== What to do ==
Print the lines that run from the line with "decodeBytes (readByte (about" to the line with "exec (.ld6XNN 0xA", keeping both end lines, exactly as they appear in the entries below, and nothing else.

== Records shown ==
theorem test_load_immediate :
    see (exec (.ld6XNN 0xF 0x00) (entry.setV vf 1)) (·.getV vf) = some 0x00 := by decide

theorem test_add_immediate_wraps_without_flag :
    see (exec (.add7XNN 1 0x20) ((with12 0xF0 0).setV vf 7)) (fun t => (t.getV 1, t.getV vf)) = some (0x10, 7) := by decide

theorem test_copy :
    see (exec (.ld8XY0 0 1) ((entry.setV 0 30).setV 1 33)) (fun t => (t.getV 0, t.getV 1)) = some (33, 33) := by decide

theorem test_or_leaves_flag :
    see (exec (.or8XY1 1 2) ((with12 0xF0 0x0F).setV vf 1)) (fun t => (t.getV 1, t.getV vf)) = some (0xFF, 1) := by decide

theorem test_and :
    see (exec (.and8XY2 1 2) (with12 0xF0 0x3C)) (·.getV 1) = some 0x30 := by decide

theorem test_xor :
    see (exec (.xor8XY3 1 2) (with12 0xF0 0x3C)) (·.getV 1) = some 0xCC := by decide

theorem test_add_carry_at_256 :
    (see (exec (.add8XY4 1 2) (with12 0xFF 0x00)) (fun t => (t.getV 1, t.getV vf)),
      see (exec (.add8XY4 1 2) (with12 0xFF 0x01)) (fun t => (t.getV 1, t.getV vf))) = (some (0xFF, 0), some (0x00, 1)) := by decide

theorem test_add_flag_replaces_sum :
    see (exec (.add8XY4 0xF 1) ((with12 0x20 0).setV vf 0xF0)) (·.getV vf) = some 1 := by decide

theorem test_sub_borrow :
    see (exec (.sub8XY5 1 2) (with12 3 5)) (fun t => (t.getV 1, t.getV vf)) = some (0xFE, 0) := by decide

theorem test_sub_equal_is_no_borrow :
    see (exec (.sub8XY5 1 2) (with12 7 7)) (fun t => (t.getV 1, t.getV vf)) = some (0x00, 1) := by decide

theorem test_shift_right_per_strap :
    [Impl.chip48, .superChip, .cosmacVip].map
        (fun impl => see (shiftRight impl 1 2 (with12 0x05 0x08)) (fun t => (t.getV 1, t.getV vf, t.getV 2))) =
      [some (0x02, 1, 0x08), some (0x02, 1, 0x08), some (0x04, 0, 0x08)] := by decide

theorem test_shift_left_per_strap :
    [Impl.chip48, .superChip, .cosmacVip].map
        (fun impl => see (shiftLeft impl 1 2 (with12 0x81 0x40)) (fun t => (t.getV 1, t.getV vf, t.getV 2))) =
      [some (0x02, 1, 0x40), some (0x02, 1, 0x40), some (0x80, 0, 0x40)] := by decide

theorem test_load_index :
    see (exec (.ldANNN 0xFFF) entry) (·.i) = some 0x0FFF := by decide

theorem test_add_index_at_the_top :
    (see (exec (.addFX1E 2) ((with12 0 0xFE).setI 0xF01)) (·.i), see (exec (.addFX1E 2) ((with12 0 0x02).setI 0xFFE)) (·.i)) =
      (some 0x0FFF, some 0x0001) := by decide

theorem test_glyph_address :
    see (exec (.ldFX29 0) (entry.setV 0 0x1A)) (·.i) = some 0x0082 := by decide

theorem test_decimal_digits :
    see (exec (.ldFX33 3) ((entry.setI 0xFFD).setV 3 123)) (fun t => readBytes t.mem 0xFFD 3) = some [1, 2, 3] := by decide

theorem test_decimal_digits_past_the_end :
    see (exec (.ldFX33 3) ((entry.setI 0xFFE).setV 3 123)) (fun t => (t.fault, t.mem, t.pc)) =
      some (some (.outOfBoundsWrite 0x0FFE), [], 0x0202) := by decide

theorem test_store_registers :
    see (exec (.ldFX55 1) ((((entry.setI 0x300).setV 0 0x11).setV 1 0x22).setV 2 0x33)) (fun t => (readBytes t.mem 0x300 3, t.i)) =
      some ([0x11, 0x22, 0x00], 0x0300) := by decide

theorem test_store_registers_past_the_end :
    see (exec (.ldFX55 1) ((entry.setI 0xFFF).setV 0 0x77)) (fun t => (t.fault, t.mem)) =
      some (some (.outOfBoundsWrite 0x0FFF), []) := by decide

theorem test_load_registers :
    see (exec (.ldFX65 2) ((withMem 0x300 [0x02, 0x05, 0x04]).setV 3 9))
      (fun t => (t.getV 0, t.getV 1, t.getV 2, t.getV 3, t.i)) = some (2, 5, 4, 9, 0x0300) := by decide

theorem test_load_registers_past_the_end :
    see (exec (.ldFX65 1) (entry.setI 0xFFF)) (fun t => (t.fault, t.v)) =
      some (some (.outOfBoundsRead 0x0FFF), entry.v) := by decide

theorem test_draw_clips_at_the_right_edge :
    see (exec (.drwDXYN 1 2 1) (((withMem 0x300 [0xFF]).setV 1 0x7E).setV 2 0))
      (fun t => ([61, 62, 63, 0, 5].map (fun x => pixel t.fb x 0), t.getV vf)) =
      some ([false, true, true, false, false], 0) := by decide

theorem test_draw_collides :
    see (exec (.drwDXYN 1 2 1) (((withMem 0x300 [0xC0]).setV 1 10).setV 2 4 |>.setFb (flipPixel blank 10 4)))
      (fun t => (pixel t.fb 10 4, pixel t.fb 11 4, t.getV vf)) = some (false, true, 1) := by decide

theorem test_random_masks :
    (randomInto 0xA7 1 0x0F entry).getV 1 = 0x07 := by decide

theorem test_random_old_value_is_no_input :
    (randomInto 0x00 1 0xFF (entry.setV 1 0xEE)).getV 1 = 0x00 := by decide

theorem test_read_delay_timer :
    see (exec (.ldFX07 3) (entry.setDt 0x2A)) (fun t => (t.getV 3, t.dt)) = some (0x2A, 0x2A) := by decide

theorem test_write_delay_timer :
    see (exec (.ldFX15 3) (entry.setV 3 0x3C)) (fun t => (t.dt, t.st)) = some (0x3C, 0) := by decide

theorem test_write_sound_timer :
    see (exec (.ldFX18 3) (entry.setV 3 0x05)) (fun t => (t.st, t.dt, t.soundOn)) = some (0x05, 0, true) := by decide

/-! ## The step, the tick, reset and launch (95_test_vectors.md sections 2.2, 2.7, 2.8) -/

theorem test_step_at_the_top_of_memory :
    see (instrStep (about 0xFFE 0x6A 0x42)) (fun t => (t.getV 0xA, t.pc)) = some (0x42, 0x1000) := by decide

theorem test_step_at_an_odd_address :
    see (instrStep (about 0x201 0x6B 0x07)) (fun t => (t.getV 0xB, t.pc)) = some (0x07, 0x0203) := by decide

theorem test_step_at_an_unknown_word :
    see (instrStep (about 0x200 0xE1 0x9E)) (fun t => (t.faultKind, t.faultValue, t.pc)) = some (1, some 0xE19E, 0x0202) := by decide

theorem test_step_past_the_end :
    see (instrStep (State.reset.setPc 0xFFF)) (fun t => (t.faultKind, t.faultValue, t.pc)) = some (5, some 0x0FFF, 0x0FFF) := by decide

theorem test_tick :
    [(2, 0), (1, 0), (0, 0), (3, 1)].map (fun p => (((entry.setDt p.1).setSt p.2).tick.dt, ((entry.setDt p.1).setSt p.2).tick.st)) =
      [(1, 0), (0, 0), (0, 0), (2, 0)] := by decide

theorem test_tick_300_times :
    (((entry.setDt 255).setSt 1).ticks 300).dt = 0 ∧ (((entry.setDt 255).setSt 1).ticks 300).st = 0 := by decide

theorem test_tick_of_a_faulted_core :
    faulted.tick = faulted := by decide

theorem test_step_of_a_faulted_core :
    step faulted = .next faulted := by rfl

theorem test_reset_of_a_faulted_core :
    see (deliver .reset faulted) (fun t => (t.faultKind, t.pc, t.dt)) = some (0, 0x0200, 0) := by decide

theorem test_placed_word_is_fetched :
    fetch (State.reset.withFetchWord 16 0x8ABE) = some 0x8ABE := by decide

theorem test_placed_word_runs_next :
    see (step (State.reset.withFetchWord 16 0x6A42)) (fun t => (t.getV 0xA, t.pc)) =
      some (0x42, 0x0202) := by decide

/-- 60_exceptions.md R256: bit `x + 64*y` of the output is pixel `(x, y)`. -/
theorem test_fb_port_bit_order : (entry.setFb (flipPixel blank 5 2)).fbBit (5 + 64 * 2) = true := by decide

/-- 20_memory.md R71, R72, R74: the font from 0x050, the image from 0x200. -/
theorem test_launch_loads : (launch Config.defaultFont [0x12, 0x00]).map
    (fun s => (readBytes s.mem 0x050 5, readByte s.mem 0x09F, readByte s.mem 0x0A0, readBytes s.mem 0x200 3)) =
    some ([0xF0, 0x90, 0x90, 0x90, 0xF0], 0x80, 0x00, [0x12, 0x00, 0x00]) := by decide +kernel

theorem test_launch_refuses_a_short_font : launch (Config.defaultFont.drop 1) [] = none := by decide

/-! ## The hypotheses of each obligation are met, at the boundary of each clause -/

namespace Met

theorem test_EncodeOfDecode :
    decode 0x8AB6 = .instr (.shr8XY6 0xA 0xB) := by decide

theorem test_DecodeFollowsOpcodeMap :
    (⟨0xF00F, 0x8006⟩ : Pattern) ∈ patterns ∧ (⟨0xF00F, 0x8006⟩ : Pattern).admits 0x8AB6 = true ∧
      decode 0x8AB6 = .instr (.shr8XY6 0xA 0xB) := by decide

theorem test_UnknownWordFaults :
    (about 0x200 0xE1 0x9E).fault = none ∧ fetch (about 0x200 0xE1 0x9E) = some 0xE19E ∧ wordWellFormed 0xE19E = false := by decide

theorem test_UnknownWordFaults_second_clause :
    ∃ t, instrStep (about 0x200 0xE1 0x9E) = .next t := by exact ⟨_, rfl⟩

theorem test_FetchIsBigEndian :
    (about 0xFFE 0x6A 0x42).pc.toNat + 2 ≤ 4096 := by decide

theorem test_StepRunsDecodedInstruction : ∃ t, (about 0xFFE 0x6A 0x42).fault = none ∧
    (about 0xFFE 0x6A 0x42).pc.toNat + 2 ≤ 4096 ∧
    decodeBytes (readByte (about 0xFFE 0x6A 0x42).mem 0xFFE) (readByte (about 0xFFE 0x6A 0x42).mem 0xFFF) =
      .instr (.ld6XNN 0xA 0x42) ∧
    exec (.ld6XNN 0xA 0x42) (about 0xFFE 0x6A 0x42).advance = .next t :=
  ⟨_, by decide, by decide, by decide, rfl⟩

theorem test_FetchOutsideMemoryFaults :
    (State.reset.setPc 0xFFF).fault = none ∧ 4096 < (State.reset.setPc 0xFFF).pc.toNat + 2 := by decide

== Your solution ==
    decodeBytes (readByte (about 0xFFE 0x6A 0x42).mem 0xFFE) (readByte (about 0xFFE 0x6A 0x42).mem 0xFFF) =
      .instr (.ld6XNN 0xA 0x42) ∧
    exec (.ld6XNN 0xA 0x42) (about 0xFFE 0x6A 0x42).advance = .next t :=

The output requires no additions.